Grenfell Tower alone has required between 100 and 200 replacement homes to be found from a diminishing stock of social housing. Attention has focused on one block of ‘luxury flats’ being bought by the City of London, but it turns out these were always destined to be some form of social housing. No information has been made available on the rents and service charges that will be levied, what form of tenancy will be offered and for how long. The first principles are that residents should be suitably rehoused and not be out of pocket.
As the supply of new genuinely affordable social rented homes has collapsed to a little over 1,000 homes nationally last year, from 36,000 in 2010, most of the homes that are likely to be available will be at so-called ‘affordable rents’ at up to 80% of market rents.
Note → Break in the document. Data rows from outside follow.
/-- R230, R231: a solo MMA updates every element of its tile from the operands as they stand at issue, and occupies its
array; classes that no pair admits, a descriptor of another width in A and then in B, and the first block pair outside R228 trap,
each with its TINFO, and change no tile.
R232: a quad's meeting multiplies each mate's A with the B of all four, advances every QSEQ and lets the mates go
on, in a cycle in which the tile issues (R303, R311) and in no other; R226: an MMA's array is free when it completes.
The model's own choice in it: log entry 37. -/
def Obligations.MatrixMultiply : Prop :=
  (∀ (s : State) (h : Hdr) (m : MmaM) (n : BitVec 2) (a b c e : BitVec 8) (p : Nat), m.quad = false →
      Ready h [] ([.a n] ++ mmaRegs m (.v a) (.v b) (.v c) (.v e)) s → mmaCheck m (.v a) (.v b) s = none →
      OnTile h [.a n] [p] s → s.accBad s.cur.gid [p] = none →
      (classesOk m = true → (s.subOf s.cur.gid).mma = none → BlocksFit m (s.blkA a c) (s.blkB b e) →
        ∃ t, exec (.mma h m (.a n) (.v a) (.v b) (.v c) (.v e)) s = .next t ∧ WentOn h.len.bytes s t
          ∧ (t.subOf s.cur.gid).mma = some (s.cur.gid, p)
          ∧ OnlyTile p (fun x _ => x) s (t.modSubOf s.cur.gid fun k => { k with mma := none })
          ∧ ∀ i, i < 32 →
            (∀ j < 32, (t.accAt s.cur.gid p).get i j = mmaEl m (s.blkA a c i) (s.blkB b e j) ((s.accAt s.cur.gid p).get i j))
            ∧ (t.accAt s.cur.gid p).rowMax i = (s.accAt s.cur.gid p).rowMax i
            ∧ (t.accAt s.cur.gid p).rowSum i = (s.accAt s.cur.gid p).rowSum i)
      ∧ (classesOk m = false → MayTrap s →
        Traps (.mma h m (.a n) (.v a) (.v b) (.v c) (.v e)) s .mxCombo (s.curG.pcOf s.cur.slices) 0)
      ∧ (classesOk m = true → (s.subOf s.cur.gid).mma = none → MayTrap s → ∀ i < 32, ∀ k < 2, (m.kh = true → k = 0) →
        let bad (i k : Nat) : Prop := widthClass (s.blkA a c i k).d ≠ m.acls.toNat
        bad i k → (∀ i' < 32, ∀ k' < 2, (m.kh = true → k' = 0) → (i' < i ∨ i' = i ∧ k' < k) → ¬bad i' k') →
        Traps (.mma h m (.a n) (.v a) (.v b) (.v c) (.v e)) s .mxWidth (s.curG.pcOf s.cur.slices)
          (BitVec.ofNat 64 (i + 64 * k + 128 * (s.blkA a c i k).d.toNat)))
      ∧ (classesOk m = true → (s.subOf s.cur.gid).mma = none → MayTrap s →
        let part (k : Nat) : Prop := k < 2 ∧ (m.kh = true → k = 0)
        (∀ i < 32, ∀ k, part k → widthClass (s.blkA a c i k).d = m.acls.toNat) →
        (∀ j < 32, ∀ k, part k →
          let bad (j k : Nat) : Prop := widthClass (s.blkB b e j k).d ≠ m.bcls.toNat
          bad j k → (∀ j' < 32, ∀ k', part k' → (j' < j ∨ j' = j ∧ k' < k) → ¬bad j' k') →
          Traps (.mma h m (.a n) (.v a) (.v b) (.v c) (.v e)) s .mxWidth (s.curG.pcOf s.cur.slices)
            (BitVec.ofNat 64 (j + 32 + 64 * k + 128 * (s.blkB b e j k).d.toNat)))
        ∧ ((∀ j < 32, ∀ k, part k → widthClass (s.blkB b e j k).d = m.bcls.toNat) →
          ∀ i < 32, ∀ j < 32, ∀ k, part k →
          let bad (k i j : Nat) : Prop := ∀ x y, eltOf (s.blkA a c i k).d = some x → eltOf (s.blkB b e j k).d = some y →
            pairOf m.si32 x y = false
          bad k i j → (∀ i' < 32, ∀ j' < 32, ∀ k', part k' →
            (k' < k ∨ k' = k ∧ (i' < i ∨ i' = i ∧ j' < j)) → ¬bad k' i' j') →
          Traps (.mma h m (.a n) (.v a) (.v b) (.v c) (.v e)) s .mxCombo (s.curG.pcOf s.cur.slices)
            (BitVec.ofNat 64 (i + 32 * j + 2 ^ 10 * k + 2 ^ 11 * (s.blkA a c i k).d.toNat
              + 2 ^ 27 * (s.blkB b e j k).d.toNat + 2 ^ 45)))))
  ∧ (∀ (s : State) (team quad tile sub : Nat) (ms : List Mate),
      let gids := (s.team team).groups.filter fun i => (s.group i).idx / 4 == quad
      let on := (s.team team).tile
      ((s.tile on).change ≠ none ∨ s.mayIssue on = false → exec (.mmaQMeeting team quad) s = .next s)
      ∧ ((s.tile on).change = none → s.mayIssue on = true → gids.Nodup → gids.length = 4 →
        (gids.filterMap s.mateOf).filterMap (·.2) = ms → ms.map (·.gid) = gids →
        (∀ i ∈ gids, (s.group i).ended = false ∧ (s.group i).stopped = false ∧ s.groups.get? i ≠ none
          ∧ (s.group i).team = team ∧ (s.group i).qseq = (s.group (gids.headD 0)).qseq) →
        (gids.map fun i => (s.group i).q).Nodup →
        (∀ k ∈ ms, (s.subOf k.gid).mma = none ∧ k.silent = false) → meetingTrap ms (ms.flatMap (·.b)) = none →
        ∃ t, exec (.mmaQMeeting team quad) s = .next t
          ∧ t = { s with groups := t.groups, subs := t.subs }
          ∧ (∀ i, i ∉ gids → t.groups.get? i = s.groups.get? i)
          ∧ ∀ k ∈ ms,
            t.group k.gid = { s.group k.gid with
              qseq := (s.group k.gid).qseq + 1, slices := (t.group k.gid).slices, gangs := (t.group k.gid).gangs }
            ∧ (∀ i, i < (s.group k.gid).slices.length → (t.group k.gid).slice i =
                if k.slices.getLsbD i = true then
                  { (s.group k.gid).slice i with pc := ((s.group k.gid).slice i).pc + BitVec.ofNat 56 k.h.len.bytes }
                else (s.group k.gid).slice i)
            ∧ (∀ x ∈ (t.group k.gid).gangs, x.slices &&& ~~~ k.slices = 0 → x.wait = .none)
            ∧ (t.subOf k.gid).mma = some (k.gid, k.phys)
            ∧ ∀ i j, i < 32 → j < 32 → (t.accAt k.gid k.phys).get i j =
              mmaEl k.m (k.a.blk i) (Rows.blk (ms.flatMap (·.b)) j) ((s.accAt k.gid k.phys).get i j))
      ∧ ((s.sub tile sub).mma ≠ none →
        ∃ t, exec (.mmaComplete tile sub) s = .next t ∧ t = { s with subs := t.subs }
          ∧ t.sub tile sub = { s.sub tile sub with mma := none }
          ∧ ∀ k, k ≠ subKey tile sub → t.subs.get? k = s.subs.get? k))

/-- R233-R235: an MLOOP joins its sub-core's queue with its parameters; the sequencer starts the first, each step
multiplies the blocks it reads from local store, and at the end the token counts down once, with the failure if there
was one.
The model's own choice in it: log entry 36. -/
def Obligations.MatrixLoops : Prop :=
  ∀ (s : State) (h : Hdr) (m : MmaM) (n : BitVec 2) (qa qb : BitVec 4) (c : BitVec 7) (e : BitVec 3) (p : Nat)
    (tile sub : Nat) (l : MLoop) (r : List MLoop),
    let ra := s.curG.b.getD qa.toNat 0
    let rb := s.curG.b.getD qb.toNat 0
    let g (i : Nat) : W64 := s.curG.viewG (c.toNat + i) (s.leader.getD 0 / 4)
    let inside (r : BitVec 256) (off : Nat) (inc : Int) : Prop := 64 ∣ off ∧ 64 ∣ inc ∧ ∀ k < field (g 2) 0 16,
      let o : Int := off + k * inc
      let top : Int := o + (if m.kh then 4032 else 4096)
      0 ≤ o ∧ top ≤ recExt r * recStr r ∧ recBase r + top ≤ s.grantOf s.curG
    (Ready h [] [.a n, .b qa, .b qb, .k e, .g c, .g (c + 1), .g (c + 2)] s → s.curG.level ≠ .m → c.toNat < 126 →
      OnTile h [.a n] [p] s → classesOk m = true → recordFault false ra = none → recordFault false rb = none →
      recR ra = true → recR rb = true → recSpc ra = spcLocal → recSpc rb = spcLocal → field (g 2) 16 48 = 0 →
      inside ra (field (g 0) 0 32) (asSigned 32 (field (g 1) 0 32)) →
      inside rb (field (g 0) 32 32) (asSigned 32 (field (g 1) 32 32)) →
      ∃ t x, exec (.mloop h m (.a n) (.b qa) (.b qb) (.g c) (.k e)) s = .next t ∧ WentOn h.len.bytes s t
        ∧ t = { s with groups := t.groups, subs := t.subs, nextId := s.nextId + 1 }
        ∧ t.curG = { s.curG with slices := t.curG.slices, gangs := t.curG.gangs }
        ∧ (∀ i, i ≠ s.cur.gid → t.groups.get? i = s.groups.get? i)
        ∧ t.subOf s.cur.gid = { s.subOf s.cur.gid with mloops := (s.subOf s.cur.gid).mloops ++ [x] }
        ∧ x.gid = s.cur.gid ∧ x.phys = p ∧ x.m = m ∧ x.recA = ra ∧ x.recB = rb ∧ x.next = 0 ∧ x.running = false
        ∧ x.failed = none ∧ x.tok = e.toNat ∧ x.count = field (g 2) 0 16
        ∧ x.offA = field (g 0) 0 32 ∧ x.incA = asSigned 32 (field (g 1) 0 32)
        ∧ x.offB = field (g 0) 32 32 ∧ x.incB = asSigned 32 (field (g 1) 32 32))
    ∧ ((s.sub tile sub).mloops = l :: r →
      let team := (s.group l.gid).team
      (∃ t, exec (.mloopStart tile sub 0) s = .next t ∧ t = { s with subs := t.subs }
        ∧ t.sub tile sub = { s.sub tile sub with mloops := { l with running := true } :: r })
      ∧ (l.next < l.count → l.failed = none → (s.team team).tile = tile → (s.group l.gid).q = sub →
        (s.group l.gid).ended = false →
        (s.tile tile).change = none → s.mayIssue tile = true → s.localPending l.gid l.slices l.id = false →
        s.accBad l.gid [l.phys] = none →
        let oa := (l.offA + l.next * l.incA).toNat
        let ob := (l.offB + l.next * l.incB).toNat
        let a (i p : Nat) : Blk := s.localBlk team l.recA (oa + 128 * i + 64 * p)
        let b (i p : Nat) : Blk := s.localBlk team l.recB (ob + 128 * i + 64 * p)
        (∀ k, s.blockBusy tile k = false ∧ s.isBad (.store tile k) = false) → BlocksFit l.m a b →
        ∃ t, exec (.mloopStart tile sub 1) s = .next t ∧ t = { s with subs := t.subs }
          ∧ (t.sub tile sub).mloops = { l with running := true, next := l.next + 1 } :: r
          ∧ ∀ i j, i < 32 → j < 32 → (t.accAt l.gid l.phys).get i j =
            mmaEl l.m (a i) (b j) ((s.accAt l.gid l.phys).get i j))
      ∧ (l.running = true → l.next = l.count ∨ l.failed ≠ none → s.teams.get? team ≠ none →
        (∃ i ∈ (s.team team).groups, (s.group i).ended = false) →
        ∃ t, exec (.mloopComplete tile sub) s = .next t ∧ t = { s with subs := t.subs, teams := t.teams }
          ∧ t.sub tile sub = { s.sub tile sub with mloops := r }
          ∧ (∀ j, j ≠ l.tok → (t.team team).token j = (s.team team).token j)
          ∧ ((t.team team).token l.tok).count = ((s.team team).token l.tok).count - 1
          ∧ (((t.team team).token l.tok).under = (((s.team team).token l.tok).under
              || decide (((s.team team).token l.tok).count = 0)))
          ∧ (l.failed = none → ((t.team team).token l.tok).err = ((s.team team).token l.tok).err)
          ∧ ∀ x y z, l.failed = some (x, y, z) → ((s.team team).token l.tok).err = false →
            ((t.team team).token l.tok).err = true ∧ ((t.team team).token l.tok).cause = BitVec.ofNat 8 x
            ∧ ((t.team team).token l.tok).reason = BitVec.ofNat 8 y
            ∧ ((t.team team).token l.tok).eidx = z % 2 ^ 20))

/-- R238: a softmax step, row by row: every product and difference rounded in FP32, powers of two rounded into BF16 and
FP32, the exact row sum rounded once; the probabilities go to the registers of the row's lane.
The model's own choice in it: log entry 62. -/
def Obligations.SoftmaxStep : Prop :=
  ∀ (s : State) (h : Hdr) (d : BitVec 8) (a b : BitVec 2) (c : Spec) (p q : Nat),
    s.curG.level ≠ .m → s.rangeOut (.v d) 8 = false → d.toNat + 8 ≤ 256 → Ready h (vRange (.v d) 8) [.a a, .a b, c] s →
    OnTile h [.a a, .a b] [p, q] s → s.accBad s.cur.gid [p, q] = none →
    let f := fp32.decode
    let rnd := fp32.encode .near false
    let x := s.accAt s.cur.gid p
    let o := s.accAt s.cur.gid q
    let scale := sub 32 (s.leaderSrc h .rep32 c) 0
    let tv (i j : Nat) : Nat := rnd ((f scale).mul (f (x.get i j).toNat))
    ∃ (t : State) (prob : Nat → Nat → Nat) (alpha mx : Nat → Nat), exec (.smx h (.v d) (.a a) (.a b) c) s = .next t
      ∧ WentOn h.len.bytes s t
      ∧ OnlyTile q (fun u v => { u with v := v.v }) s t
      ∧ (∀ r l, l < 32 → (r < d.toNat ∨ d.toNat + 8 ≤ r) → t.curG.laneV r l = s.curG.laneV r l)
      ∧ ∀ i, i < 32 →
        mx i = ((List.range 32).map (tv i)).foldl (fminmax fp32 true true) (o.rowMax i).toNat
        ∧ (mx i = 0xFF800000 → (∀ j < 32, prob i j = 0) ∧ alpha i = 0x3F800000)
        ∧ (mx i ≠ 0xFF800000 →
          (∀ j < 32, prob i j = bf16.ex2 .near false (f (rnd ((f (tv i j)).add .near (f (mx i)).neg))))
          ∧ alpha i = fp32.ex2 .near false (f (rnd ((f (o.rowMax i).toNat).add .near (f (mx i)).neg))))
        ∧ (∀ j < 32, ((t.accAt s.cur.gid q).get i j).toNat = rnd ((f (o.get i j).toNat).mul (f (alpha i))))
        ∧ ((t.accAt s.cur.gid q).rowMax i).toNat = mx i
        ∧ ((t.accAt s.cur.gid q).rowSum i).toNat =
          rnd ((f (rnd ((f (o.rowSum i).toNat).mul (f (alpha i))))).add .near
            (Num.sum .near ((List.range 32).map fun j => bf16.decode (prob i j))))
        ∧ ∀ j < 8, ∀ k < 4, sub 16 (t.curG.laneV (d.toNat + j) i) k = prob i (4 * j + k)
Rehoused tenants must not be expected to pay those rents, the difference should be made up by the council. Some DWP rules have been suspended for these residents, but it has also been said that they would have to pay bedroom tax if they ended up with a spare room. That is grotesque.
The numbers matter. Unless extra social housing is provided in total then the people who will actually pay for this crisis will be those homeless families or people on the housing waiting list who will not be rehoused as a consequence. One way round this would be government to fund the purchase of an equivalent number of homes on the open market – as happened in the early 1990s to mitigate the housing market slump.
Theresa May was as slippery as can be when challenged about how the works to blocks like Grenfell will be paid for. It could be hundreds of millions. This should be a central government commitment, a new fund provided by the whole country to avoid another tragedy. May wouldn’t commit, just saying it will be done. What is most likely is that government will allow councils to borrow more to pay for the works, with the cost falling to the housing revenue account. And there’s the rub: unless there is specific subsidy or grant, extra borrowing on the HRA will be funded in the long term by tenants through their rents. Tenants will pay for a fire safety crisis that is not of their making.
It is absolutely right that the victims of the fire should have top priority and should be rehoused as quickly as possible. No-one will disagree that similar panels should be stripped from other blocks. No-one will object to an extensive programme of fire safety improvements, including for example sprinklers, in all towers currently without them. But, whoever is found to be responsible, it is not right that the actual burden of putting things right should fall on existing tenants and homeless people waiting for a home. Central government should foot the bill, sharing the load. That’s why we all pay taxes.